◆ **WHAT IS EXPECTED**
All lines in the data below carrying the string "leaves" are to be located and copied.

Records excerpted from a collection
□ □ □ □ □

/-- Every command that goes on ends OK or fails with a status of its row (60_exceptions.md R155). -/
theorem exec_end (h : exec i s = .next t) : CommandEnd i s t := by
  cases i with
  | init base cap =>
    rcases exec_init_next h with rfl | ⟨-, rfl⟩
    · exact .fail rfl
    · exact .ok _ 0
  | writeByte b => exact .of_transfer rfl (fun st hst => by rw [writeByteCheck_status hst]; rfl) h
  | readByte =>
    refine .of_whenBound rfl (fun st hst => by rw [readByteCheck_status hst]; rfl) (fun he => ?_) h
    split at he
    · cases he
    · cases he; exact .ok _ _
  | writeBlock src len => exact .of_transfer rfl (fun st hst => by rw [spaceCheck_status hst]; rfl) h
  | readBlock dst len => exact .of_transfer rfl (fun st hst => by rw [dataCheck_status hst]; rfl) h
  | delete len =>
    exact .of_whenBound rfl (fun st hst => by rw [dataCheck_status hst]; rfl) (fun he => by cases he; exact .ok _ 0) h
  | insertKeyword v klen =>
    exact .of_transfer rfl (fun st hst => by rcases insertKeywordCheck_status hst with rfl | rfl <;> rfl) h
  | findKeyword v klen =>
    refine .of_whenBound rfl (fun st hst => by rcases findKeywordCheck_status hst with rfl | rfl <;> rfl)
      (fun he => ?_) h
    split at he
    · cases he
    · cases he; exact .ok s _
    · cases he; exact .fail rfl
  | getLen =>
    rw [exec_getLen, execGetLen] at h
    exact .of_whenBound (c := none) rfl nofun (fun he => by cases he; exact .ok s _) h
  | getFree =>
    rw [exec_getFree, execGetFree] at h
    exact .of_whenBound (c := none) rfl nofun (fun he => by cases he; exact .ok s _) h

/-- A failed command's RESULT is the bare status (60_exceptions.md R153). -/
theorem fail_result_bare (s : State) (st : Status) :
    dataField (s.fail st).result = 0 ∧ reservedField (s.fail st).result = 0 :=
  ⟨BitVec.eq_of_toNat_eq (dataField_resultWord (by decide) st), reservedField_resultWord 0 st⟩

/-! ### The issued word -/

/-- How the issued word goes on: as its command and the completion, or with IllegalCommand (60_exceptions.md R154,
R173). -/
theorem runCommand_next (h : runCommand s = .next t) :
    (∃ i u, decode s.commandWord = .ok i ∧ exec i s = .next u ∧ t = { u with busy := false }) ∨
      t = { s.fail .illegalCommand with busy := false } := by
  unfold runCommand at h
  cases hd : decode s.commandWord with
  | error e => rw [hd] at h; cases h; exact .inr rfl
  | ok i =>
    simp only [hd] at h
    cases hu : exec i s with
    | next u => rw [hu] at h; cases h; exact .inl ⟨i, u, rfl, hu, rfl⟩
    | fault r => rw [hu] at h; cases h
    | refused r => rw [hu] at h; cases h
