-- ==== Sys2Proof/Config.lean ====
section
/-! DEFINITION. What the manual leaves open or an implementation fixes: opaque constants.  Nothing in
Lean can evaluate them, so a claim about the model holds for every value they may have. -/

namespace Sys2Proof.Config

/-- A byte of memory whose contents the manual calls undefined (R294, R269, R297, R359, R411):
the number of the event that made it undefined, and the local address. -/
opaque freeByte : Nat → Nat → Byte

/-- Whether a line whose contents are undefined reads as poisoned (R314): event number and line. -/
opaque freePoison : Nat → Nat → Bool

/-- A flag whose value the manual leaves open: the number of the draw. -/
opaque freeBool : Nat → Bool

/-- A number that the manual leaves open, within the bound it states: the number of the draw. -/
opaque freeNat : Nat → Nat

/-- VER.MINOR of a class, which the firmware fixes (R51, R69): by class code. -/
opaque verMinor : Nat → BitVec 16

/-- SHA3-256 of the ROM (R487, TYPE 1). -/
opaque romDigest : List Byte

/-- Fuse ROOT_HASH (R477). -/
opaque rootHash : List Byte

/-- Fuse UDS (R477). -/
opaque uds : List Byte

/-- Fuse MAC (R477). -/
opaque fuseMac : BitVec 48

/-- ML-DSA-44 KeyGen_internal of FIPS 204 on a 32-byte seed (R483): public key and private key. -/
opaque mldsaKeyGen : List Byte → List Byte × List Byte

/-- ML-DSA-44 signing in pure mode: private key, context string, message (R478, R486). -/
opaque mldsaSign : List Byte → List Byte → List Byte → List Byte

/-- ML-DSA-44 verification: public key, context string, message, signature (R480). -/
opaque mldsaVerify : List Byte → List Byte → List Byte → List Byte → Bool

/-- A byte of the QSPI flash that nothing has written, as manufactured or after so many erasures (R479, R489): the number
of erasures of its slot, and its key in `Sec.flash`. -/
opaque blankFlash : Nat → Nat → Byte

/-- The device certificate held in flash (R484), in DER. -/
opaque deviceCert : List Byte

/-- The part of the alias certificate that is signed (R484): DeviceID public key, alias public key
and the measured MSC image digest, SVN and VERSION. -/
opaque aliasTbs : List Byte → List Byte → List Byte → Nat → Nat → List Byte

/-- The X.509 alias certificate made of its signed part and the signature (R484), in DER. -/
opaque aliasDer : List Byte → List Byte → List Byte

/-- The SESSION value that KH_OPEN returns (R470), by the number of the session: not 0 by R470. -/
opaque sessionId : Nat → BitVec 63

end Sys2Proof.Config
end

□ □ □ □ □

◆ **SOLVED PROBLEM**
/-! DEFINITION. What the manual leaves open or an implementation fixes: opaque constants.  Nothing in
/-- A flag whose value the manual leaves open: the number of the draw. -/
/-- A number that the manual leaves open, within the bound it states: the number of the draw. -/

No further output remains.